Rationalization: A Neural Machine Translation Approach to Generating Natural Language Explanations

The paper "Rationalization: A Neural Machine Translation Approach to Generating Natural Language Explanations" introduces a novel technique for explainable AI termed "AI rationalization". This method leverages neural machine translation to convert state-action pairs into intuitive, human-like natural language explanations. The primary focus is on providing explanations that simulate what a human might articulate, without necessitating a verbatim interpretation of the underlying decision-making process.

Core Contributions and Methodology

The authors collect a natural language corpus from human players who verbalize their thought processes while playing the arcade game Frogger. This corpus serves as a training dataset for an encoder-decoder neural network augmented with attention mechanisms, birthing a model capable of translating the internal representations of an AI system's decisions into coherent rationalizations.

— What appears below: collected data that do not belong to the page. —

-- ==== Sys2Proof/Machine/NopPush.lean ====
section
/-! DEFINITION. `Nop` and `Push` (41_nop_push R100, R101): step 3 and step 4 of the tick, on the state
that step 2 left (its `pc` is already the old `pc` plus 1). -/

namespace Sys2Proof.Machine

/-- `Nop` (R100): "no effect". -/
def execNop (arg : Option Value) (s : State) : Result :=
  withoutArg arg s (.next s)

/-- `Push v` (R101): a copy of the argument, of any kind, becomes the new top. -/
def execPush (arg : Option Value) (s : State) : Result :=
  withArg arg s fun v => s.pushValue v

end Sys2Proof.Machine
end

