-- ==== Sys2Proof/Machine/Written.lean ====
section
/-! DEFINITION. The written form of instructions and programs (30_encoding R70, R71): what this spec writes,
and reading it back. Text is a list of characters. No step of the machine uses it. -/

namespace Sys2Proof.Machine

/-- The mnemonics of R70, "exactly as the source's discriminant names". -/
def mnemonic : Opcode → List Char
  | .nop => "Nop".toList
  | .push => "Push".toList
  | .add => "Add".toList
  | .sub => "Sub".toList
  | .jmp => "Jmp".toList
  | .jmpIf => "JmpIf".toList
  | .jmpO => "JmpO".toList
  | .jmpIfO => "JmpIfO".toList

/-- `value` of R70, with a decimal number. -/
def writeValue : Value → List Char
  | .u64 n => "U64(".toList ++ Nat.toDigits 10 n.toNat ++ [')']
  | .pointer n => "Pointer(".toList ++ Nat.toDigits 10 n.toNat ++ [')']
  | .bool b => if b then "Bool(true)".toList else "Bool(false)".toList

/-- `instruction` of R70. -/
def writeInstr (i : Instr) : List Char :=
  match i.arg with
  | none => mnemonic i.op
  | some v => mnemonic i.op ++ ' ' :: writeValue v

/-- `, ` between two instructions (R70). -/
def writeRest : List Instr → List Char
  | [] => [']']
  | i :: p => ", ".toList ++ writeInstr i ++ writeRest p

/-- `program` of R70 in brackets; the empty Program is `[]` (30_encoding R68; log entry 13). -/
def writeProgramText : List Instr → List Char
  | [] => "[]".toList
  | i :: p => '[' :: writeInstr i ++ writeRest p

/-- `text` without this beginning, if it begins so. -/
def eat : List Char → List Char → Option (List Char)
  | [], text => some text
  | _ :: _, [] => none
  | a :: beginning, c :: text => if a = c then eat beginning text else none

/-- The value of a digit in base 10 or 16 (R70). -/
def digitValue (base : Nat) (c : Char) : Option Nat :=
  if '0' ≤ c ∧ c ≤ '9' then some (c.toNat - '0'.toNat)
  else if base = 16 ∧ 'a' ≤ c ∧ c ≤ 'f' then some (c.toNat - 'a'.toNat + 10)
  else if base = 16 ∧ 'A' ≤ c ∧ c ≤ 'F' then some (c.toNat - 'A'.toNat + 10)
  else none

/-- One digit or more; `acc` is `none` before the first. -/
def readDigits (base : Nat) : Option Nat → List Char → Option (Nat × List Char)
  | acc, [] => acc.map fun n => (n, [])
  | acc, c :: text =>
    match digitValue base c with
    | some d => readDigits base (some (acc.getD 0 * base + d)) text
    | none => acc.map fun n => (n, c :: text)

/-- `number` of R70, "0 .. 2^64 - 1", and the closing parenthesis. -/
def readNumber (text : List Char) : Option (Word × List Char) :=
  let digits :=
    match eat "0x".toList text with
    | some rest => readDigits 16 none rest
    | none => readDigits 10 none text
  match digits with
  | none => none
  | some (n, rest) =>
    if n < 2 ^ 64 then (eat [')'] rest).map fun rest => (BitVec.ofNat 64 n, rest) else none

/-- `value` of R70. -/
def readValue (text : List Char) : Option (Value × List Char) :=
  match eat "U64(".toList text with
  | some rest => (readNumber rest).map fun r => (.u64 r.1, r.2)
  | none =>
    match eat "Pointer(".toList text with
    | some rest => (readNumber rest).map fun r => (.pointer r.1, r.2)
    | none =>
      match eat "Bool(true)".toList text with
      | some rest => some (.bool true, rest)
      | none => (eat "Bool(false)".toList text).map fun rest => (.bool false, rest)

/-- The first of these mnemonics that the text begins with. -/
def readMnemonicOf : List Opcode → List Char → Option (Opcode × List Char)
  | [], _ => none
  | op :: ops, text =>
    match eat (mnemonic op) text with
    | some rest => some (op, rest)
    | none => readMnemonicOf ops text

/-- `mnemonic` of R70: of two that fit, the longer. -/
def readMnemonic (text : List Char) : Option (Opcode × List Char) :=
  readMnemonicOf [.jmpIfO, .jmpIf, .jmpO, .jmp, .nop, .push, .add, .sub] text

/-- `instruction` of R70: a mnemonic of arity 0 alone, one of arity 1 "followed by its value". -/
def readInstr (text : List Char) : Option (Instr × List Char) :=
  match readMnemonic text with
  | none => none
  | some (op, rest) =>
    if op.arity = 1 then
      match eat [' '] rest with
      | none => none
      | some rest => (readValue rest).map fun r => (op.record (some r.1), r.2)
    else some (op.record none, rest)

/-- Instructions up to the closing bracket (R70). The fuel bounds their number. -/
def readRest : Nat → List Char → Option (List Instr)
  | 0, _ => none
  | fuel + 1, text =>
    if text = [']'] then some []
    else
      match eat ", ".toList text with
      | none => none
      | some rest =>
        match readInstr rest with
        | none => none
        | some (i, rest) => (readRest fuel rest).map fun p => i :: p

/-- "one instruction per line" (R70). The fuel bounds their number. -/
def readLines : Nat → List Char → Option (List Instr)
  | 0, _ => none
  | fuel + 1, text =>
    match readInstr text with
    | none => none
    | some (i, rest) =>
      if rest = [] ∨ rest = ['\n'] then some [i]
      else
        match eat ['\n'] rest with
        | none => none
        | some rest => (readLines fuel rest).map fun p => i :: p

/-- `program` of R70, in brackets or one instruction per line. -/
def readProgramText (text : List Char) : Option (List Instr) :=
  if text = "[]".toList then some []
  else
    match eat ['['] text with
    | some rest =>
      match readInstr rest with
      | none => none
      | some (i, rest) => (readRest (rest.length + 1) rest).map fun p => i :: p
    | none => readLines (text.length + 1) text

end Sys2Proof.Machine
end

One of the noteworthy contributions is the conceptual separation between explanation and interpretability. While interpretability refers to the structural transparency of algorithms, this work defines explanation as more focused on sequential problems and grounded in natural language for the end-user's convenience. AI rationalization, thus, sidesteps precise accuracy for a more real-time and accessible interaction, proposing an alternative path when systems need to communicate decisions effectively to non-expert users.

Experimental Framework and Results

The empirical evaluation involves two experiments conducted in the Frogger game environment. The authors developed three obstacle-rich scenarios (25%, 50%, and 75% filled maps) to test the effectiveness of the rationalization. The encoder-decoder network was trained to associate rich state-action triples with appropriate natural language responses, outperforming both random and majority-vote baselines by statistically significant margins. These encouraging results suggest that neural machine translation is effective in generating situationally appropriate rationalizations.

To examine human satisfaction with different forms of AI explanations, another evaluation was conducted using three robotic agents issuing different types of explanations. Results from human subjects showed a strong preference for the rationalizing robot over the action-declaring robot and numeric expression, with significant p-values indicating higher satisfaction rankings for the natural language rationalizations. The rationale spanned explanatory power, relatability, ludic nature, and adequate detail, highlighting the richer user-agent rapport when language is used over mere numerics or action declarations.

Implications and Future Research

The implications of AI rationalization potentially span various domains, especially those needing seamless human-agent interactions like healthcare, military, and personal service robotics. By using human-like rationalizations, AI systems can appear more relatable, fostering trust and confidence in their decision-making processes.

Future research could delve into how inaccuracies in rationalizations affect human-agent trust or explore diversified applications in more complex environments. Extending this work could involve enriching state-action representations or experimenting with more advanced neural architectures tailored for specific domains.

Conclusion

The authors have paved a new approach to making AI intelligible and approachable through AI rationalization. By harnessing the power of neural machine translation to synthesize pseudo-human rationalizations, they offer a viable solution to the challenge of making AI decisions accessible to the everyday user. While the presented results show promise, the true potential of AI rationalization in practical, real-world applications beckons further exploration.